/-! ### Who reads and writes a register (R13, R14, R22, R24) -/

/-- A field that fault entry keeps is as before after every instruction whose completion keeps it. -/
theorem exec_keeps {α : Type} {f : State → α} {i : Instr} {s t : State} (h : exec i s = .next t)
    (hraise : ∀ e, f (s.raiseError e) = f s) (hcomp : f (completed i s) = f s) : f t = f s := by
  rcases exec_cases h with ⟨-, rfl⟩ | ⟨e, -, rfl⟩
  · exact hcomp
  · exact hraise e

/-- What A holds matters to ADD, SUB, STM, TAB and JZ alone. -/
theorem completed_ignores_a {i : Instr} (s : State) (v : Byte) (hadd : i ≠ .add) (hsub : i ≠ .sub) (hstm : i ≠ .stm)
    (htab : i ≠ .tab) (hjz : i ≠ .jz) :
    { completed i { s with a := v } with a := (completed i s).a } = completed i s := by
  cases i with
  | add => exact absurd rfl hadd
  | sub => exact absurd rfl hsub
  | stm => exact absurd rfl hstm
  | tab => exact absurd rfl htab
  | jz => exact absurd rfl hjz
  | jc => simp [completed, State.jumpIf_eq, jumpTarget]
  | _ => rfl

/-- What B holds matters to ADD, SUB and TBA alone. -/
theorem completed_ignores_b {i : Instr} (s : State) (v : Byte) (hadd : i ≠ .add) (hsub : i ≠ .sub) (htba : i ≠ .tba) :
    { completed i { s with b := v } with b := (completed i s).b } = completed i s := by
  cases i with
  | add => exact absurd rfl hadd
  | sub => exact absurd rfl hsub
  | tba => exact absurd rfl htba
  | jz | jc => simp [completed, State.jumpIf_eq, jumpTarget]
  | _ => rfl

/-- What AR holds matters to the memory instructions and the jumps alone. -/
theorem completed_ignores_ar {i : Instr} (s : State) (v : AddrWord) (hldm : i ≠ .ldm) (hldmar : i ≠ .ldmar)
    (hstm : i ≠ .stm) (hjmp : i ≠ .jmp) (hjz : i ≠ .jz) (hjc : i ≠ .jc) :
    { completed i { s with ar := v } with ar := (completed i s).ar } = completed i s := by
  cases i with
  | ldm => exact absurd rfl hldm
  | ldmar => exact absurd rfl hldmar
  | stm => exact absurd rfl hstm
  | jmp => exact absurd rfl hjmp
  | jz => exact absurd rfl hjz
  | jc => exact absurd rfl hjc
  | _ => rfl

/-- What C holds matters to JC alone: the ALU has no carry-in. -/
theorem completed_ignores_c {i : Instr} (s : State) (v : Bool) (hjc : i ≠ .jc) :
    { completed i { s with c := v } with c := (completed i s).c } = completed i s := by
  cases i with
  | jc => exact absurd rfl hjc
  | jz => simp [completed, State.jumpIf_eq, jumpTarget]
  | _ => rfl

/-- Settles O29, from `completed` read at A and its independence of A. -/
theorem whoReadsAndWritesA : Obligations.WhoReadsAndWritesA := by
  intro i s t h
  refine ⟨?_, ?_, ?_, ?_, ?_, ?_, ?_⟩
  · rintro rfl
    simp [exec_next_of_no_access h rfl, completed]
  · rintro rfl
    simp [exec_next_of_no_access h rfl, completed]
  · rintro v rfl
    simp [exec_next_of_no_access h rfl, completed]
  · rintro rfl hok
    rcases exec_cases h with ⟨-, rfl⟩ | ⟨e, -, rfl⟩
    · simp [completed]
    · exact absurd rfl hok
  · rintro rfl
    simp [exec_next_of_no_access h rfl, completed]
  · intro hadd hsub hldi hldm htba
    exact exec_keeps h (fun _ => rfl) (completed_a s hadd hsub hldi hldm htba)
  · intro hadd hsub hstm htab hjz v
    exact exec_related (R := fun t' t => { t' with a := t.a } = t) h (accessError_congr i rfl) (fun _ _ => rfl)
      (completed_ignores_a s v hadd hsub hstm htab hjz)

/-- Settles O30, from `completed` read at B and its independence of B. -/
theorem whoReadsAndWritesB : Obligations.WhoReadsAndWritesB := by
  intro i s t h
  refine ⟨?_, fun htab => exec_keeps h (fun _ => rfl) (completed_b s htab), fun hadd hsub htba v => ?_⟩
  · rintro rfl
    simp [exec_next_of_no_access h rfl, completed]
  · exact exec_related (R := fun t' t => { t' with b := t.b } = t) h (accessError_congr i rfl) (fun _ _ => rfl)
      (completed_ignores_b s v hadd hsub htba)

/-- Settles O31: the two bytes of LDMAR's value are those of `le16`; an instruction that does not read AR has no access
error for AR to decide. -/
theorem whoReadsAndWritesAr : Obligations.WhoReadsAndWritesAr := by
  intro i s t h
  refine ⟨?_, ?_, fun hldar hldmar => exec_keeps h (fun _ => rfl) (completed_ar s hldar hldmar), ?_⟩
  · rintro v rfl
    simp [exec_next_of_no_access h rfl, completed]
  · rintro rfl hin
    rw [exec_next_of_no_access h (if_pos hin)]
    exact ⟨le16_low _ _, le16_high _ _⟩
  · intro hldm hldmar hstm hjmp hjz hjc v
    have hacc (u : State) : accessError i u = none := accessError_eq_none u hldm hldmar hstm
    exact exec_related (R := fun t' t => { t' with ar := t.ar } = t) h ((hacc _).trans (hacc s).symm)
      (fun _ _ => rfl) (completed_ignores_ar s v hldm hldmar hstm hjmp hjz hjc)

/-- Settles O32, from the ALU's carry-outs and the independence of `completed` from C. -/
theorem whoReadsAndWritesC : Obligations.WhoReadsAndWritesC := by
  refine ⟨fun i s t h => ⟨?_, ?_, ?_, ?_⟩, rfl⟩
  · rintro rfl
    rw [exec_next_of_no_access h rfl]
    exact aluAdd_carry s.a s.b
  · rintro rfl
    rw [exec_next_of_no_access h rfl]
    exact aluSub_borrow s.a s.b
  · intro hadd hsub
    exact exec_keeps h (fun _ => rfl) (completed_c s hadd hsub)
  · intro hjc v
    exact exec_related (R := fun t' t => { t' with c := t.c } = t) h (accessError_congr i rfl) (fun _ _ => rfl)
      (completed_ignores_c s v hjc)

/-- Settles O35: a failed step is fault entry, which keeps the pc; a completed one decoded inside the bank, so adding
the length does not wrap. -/
theorem nextPcOfAStep : Obligations.NextPcOfAStep := by
  intro s t h
  obtain ⟨hrun, ⟨cause, -, rfl⟩ | ⟨i, e, -, -, rfl⟩ | ⟨i, hdec, -, rfl⟩⟩ := step_outcomes h
  · exact ⟨fun _ => rfl, fun hok => absurd rfl hok⟩
  · exact ⟨fun _ => rfl, fun hok => absurd rfl hok⟩
  · refine ⟨fun hf => absurd hf (completed_status_ne_faulted hrun), fun _ => ⟨i, hdec, fun htaken => ?_, fun hseq => ?_⟩⟩
    · rw [completed_pc_of_taken htaken, jumpTarget_toNat]
    · rw [completed_pc_of_not_taken hseq, toNat_pc_add_len i (State.pc_lt_of_decodeAt_ok hdec)]

/-! ### What construction places (R112) -/

/-- Settles O45, from what placed bytes read as. -/
theorem constructPlacesTheImage : Obligations.ConstructPlacesTheImage := by
  refine ⟨fun img h => ⟨_, construct_of_fits h, fun x _ => ?_, rfl, rfl, rfl, rfl, rfl, rfl, rfl⟩,
    fun img h => construct_of_too_large h, rfl⟩
  have hget : (Memory.ofBytes 0 img).get x = img.getD x 0 := by
    simpa using Memory.get_ofBytes (x := 0) (y := x) (bs := img) (by omega)
  split
  · next hx => exact hget.trans (List.getD_eq_getElem _ _ hx)
  · next hx => exact hget.trans (List.getD_eq_default _ _ (by omega))

end Sys2Proof.Machine

/-! ## Memory (20_memory.md)

`exec_mem` and `step_mem` say once what an instruction and a step leave in the memory list; the canonical form and the
byte at each address follow from them. -/

namespace Sys2Proof.Machine

/-! ### What one instruction and one step do to memory (R41, R42) -/

/-- Memory is written by an STM in bounds alone, and there in one byte. -/
theorem exec_mem {i : Instr} {s t : State} (h : exec i s = .next t) :
    t.mem = if i = .stm ∧ s.ar.toNat < 2048 then s.mem.set s.ar.toNat s.a else s.mem := by
  by_cases hi : i = .stm
  · subst hi
    by_cases hin : s.ar.toNat < 2048
    · rw [exec_next_of_no_access h (if_pos hin), if_pos ⟨rfl, hin⟩]
      rfl
    · rw [if_neg fun ⟨_, hlt⟩ => hin hlt]
      rcases exec_cases h with ⟨hacc, -⟩ | ⟨e, -, rfl⟩
      · simp [accessError, hin] at hacc
      · rfl
  · rw [if_neg fun ⟨hstm, _⟩ => hi hstm]
    exact exec_keeps (f := State.mem) h (fun _ => rfl) (completed_mem s hi)

/-- A step writes memory where it decodes an STM in bounds; a decode error writes nothing (R95). -/
theorem step_mem {s t : State} (h : step s = .next t) :
    t.mem = if s.decodeAt = .ok .stm ∧ s.ar.toNat < 2048 then s.mem.set s.ar.toNat s.a else s.mem := by
  obtain ⟨-, ⟨i, hdec, hexec⟩ | ⟨cause, hdec, rfl⟩⟩ := step_cases h
  · simpa [hdec] using exec_mem hexec
  · simp [hdec]

theorem step_keeps_memWf {s t : State} (hwf : s.mem.wf = true) (h : step s = .next t) : t.mem.wf = true := by
  rw [step_mem h]
  split
  · next hstore => exact Memory.wf_set hwf hstore.2
  · exact hwf

/-- The byte an address of the bank holds after the step of `u`, when it held `held` before. -/
def byteAfterStep (x : Nat) (held : Byte) (u : State) : Byte :=
  if u.decodeAt = .ok .stm ∧ u.ar.toNat = x then u.a else held

theorem step_mem_get {s t : State} {x : Nat} (hwf : s.mem.wf = true) (hx : x < 2048) (h : step s = .next t) :
    t.mem.get x = byteAfterStep x (s.mem.get x) s := by
  rw [step_mem h, byteAfterStep]
  by_cases hstore : s.decodeAt = .ok .stm ∧ s.ar.toNat = x
  · obtain ⟨hdec, rfl⟩ := hstore
    rw [if_pos ⟨hdec, hx⟩, if_pos ⟨hdec, rfl⟩, Memory.get_set_same hwf]
  · rw [if_neg hstore]
    split
    · next hwrite => exact Memory.get_set_ne fun har => hstore ⟨hwrite.1, har⟩
    · rfl

/-! ### Memory along a run (R46, R49) -/

/-- Along a run, the byte at an address is carried from step to step. -/
theorem Trace.mem_get {s t : State} {us : List State} (h : Trace s us t) (x : Nat) (hwf : s.mem.wf = true)
    (hx : x < 2048) : t.mem.get x = us.foldl (byteAfterStep x) (s.mem.get x) := by
  induction h with
  | nil => rfl
  | cons hstep _ ih => rw [ih (step_keeps_memWf hwf hstep), step_mem_get hwf hx hstep, List.foldl_cons]

/-- A run without an STM to an address leaves the byte there alone. -/
theorem Trace.mem_get_of_no_store {s t : State} {us : List State} (h : Trace s us t) {x : Nat} (hwf : s.mem.wf = true)
    (hx : x < 2048) (hno : ∀ v ∈ us, v.decodeAt = .ok .stm → v.ar.toNat ≠ x) : t.mem.get x = s.mem.get x := by
  rw [h.mem_get x hwf hx]
  refine List.foldlRecOn (motive := (· = s.mem.get x)) us _ rfl fun held hheld v hv => ?_
  rw [byteAfterStep, if_neg fun ⟨hdec, har⟩ => hno v hv hdec har, hheld]

/-! ### The step of a fetched opcode -/

/-- The decoder runs its case on the fetched opcode byte (R61). -/
theorem State.FetchesOpcode.decodeAt_eq {s : State} {op : Byte} (h : s.FetchesOpcode op) :
    s.decodeAt = decodeOpcode s.instrByte op := by
  obtain ⟨-, hpc, rfl⟩ := h
  exact decodeWith_some (State.instrByte_inBounds (k := 0) hpc)

theorem step_of_decodeAt_ok {s : State} {i : Instr} (hrun : s.status = .running) (hdec : s.decodeAt = .ok i) :
    step s = exec i s := by
  simp [step, cycle, hrun, hdec]

/-! ### The statements -/

/-- Settles O6: both values are `le16` of the two bytes, the lower address first. -/
theorem sixteenBitValuesAreLittleEndian : Obligations.SixteenBitValuesAreLittleEndian :=
  ⟨fun lo hi _ => ⟨le16 lo hi, rfl, le16_low lo hi, le16_high lo hi⟩,
    fun _ hin => ⟨_, exec_of_accessError_none (if_pos hin), le16_low _ _, le16_high _ _⟩⟩

/-- Settles O34, from `exec_mem`: what STM writes is one byte at AR, where it writes at all. -/
theorem onlyStmChangesMemory : Obligations.OnlyStmChangesMemory := by
  intro i s t h
  refine ⟨rfl, fun hi x => ?_, fun _ x hx => ?_⟩
  · rw [exec_mem h, if_neg fun ⟨hstm, _⟩ => hi hstm]
  · rw [exec_mem h]
    split
    · exact Memory.get_set_ne hx.symm
    · rfl

/-- Settles O38: the next state is the completed STM, whose memory holds A at AR, and the run from there keeps that
byte. -/
theorem storedCodeIsFetched : Obligations.StoredCodeIsFetched := by
  intro s t hwf hfetch hin hstep
  have hdec : s.decodeAt = .ok .stm := hfetch.decodeAt_eq
  obtain ⟨hrunning, hpc, -⟩ := hfetch
  have ht : t = completed .stm s :=
    exec_next_of_no_access (step_of_decodeAt_ok hrunning hdec ▸ hstep) (if_pos hin)
  have hstored : t.mem.get s.ar.toNat = s.a := by
    rw [step_mem_get hwf hin hstep, byteAfterStep, if_pos ⟨hdec, rfl⟩]
  refine ⟨?_, ?_, fun us u k hrun hno hk => ?_⟩
  · rw [ht]
    exact hrunning
  · rw [ht]
    exact toNat_pc_add_len .stm hpc
  · rw [State.instrByte_inBounds (hk ▸ hin), hk,
      hrun.mem_get_of_no_store (step_keeps_memWf hwf hstep) hin hno, hstored]

/-- Settles O39: the fold of the statement is that of `Trace.mem_get`. -/
theorem memoryHoldsLastStore : Obligations.MemoryHoldsLastStore := by
  intro s t us x hwf hrun hx
  exact hrun.mem_get x hwf hx

end Sys2Proof.Machine

/-! ## Encoding (30_encoding.md)

`DecodeSpec` says from which bytes the decoder gives each of its answers, and `decodeWith_eq_iff` that it gives no other:
the statements below read off their answer's case. -/

namespace Sys2Proof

━━━━━━━━

WORK INSTRUCTIONS: From the line containing "rfl⟩ := hstore" down to the line containing "to step. -/" in the material above, reproduce every line exactly, including the two end lines.

YOUR SOLUTION:
  · obtain ⟨hdec, rfl⟩ := hstore
    rw [if_pos ⟨hdec, hx⟩, if_pos ⟨hdec, rfl⟩, Memory.get_set_same hwf]
  · rw [if_neg hstore]
    split
    · next hwrite => exact Memory.get_set_ne fun har => hstore ⟨hwrite.1, har⟩
    · rfl

/-! ### Memory along a run (R46, R49) -/

/-- Along a run, the byte at an address is carried from step to step. -/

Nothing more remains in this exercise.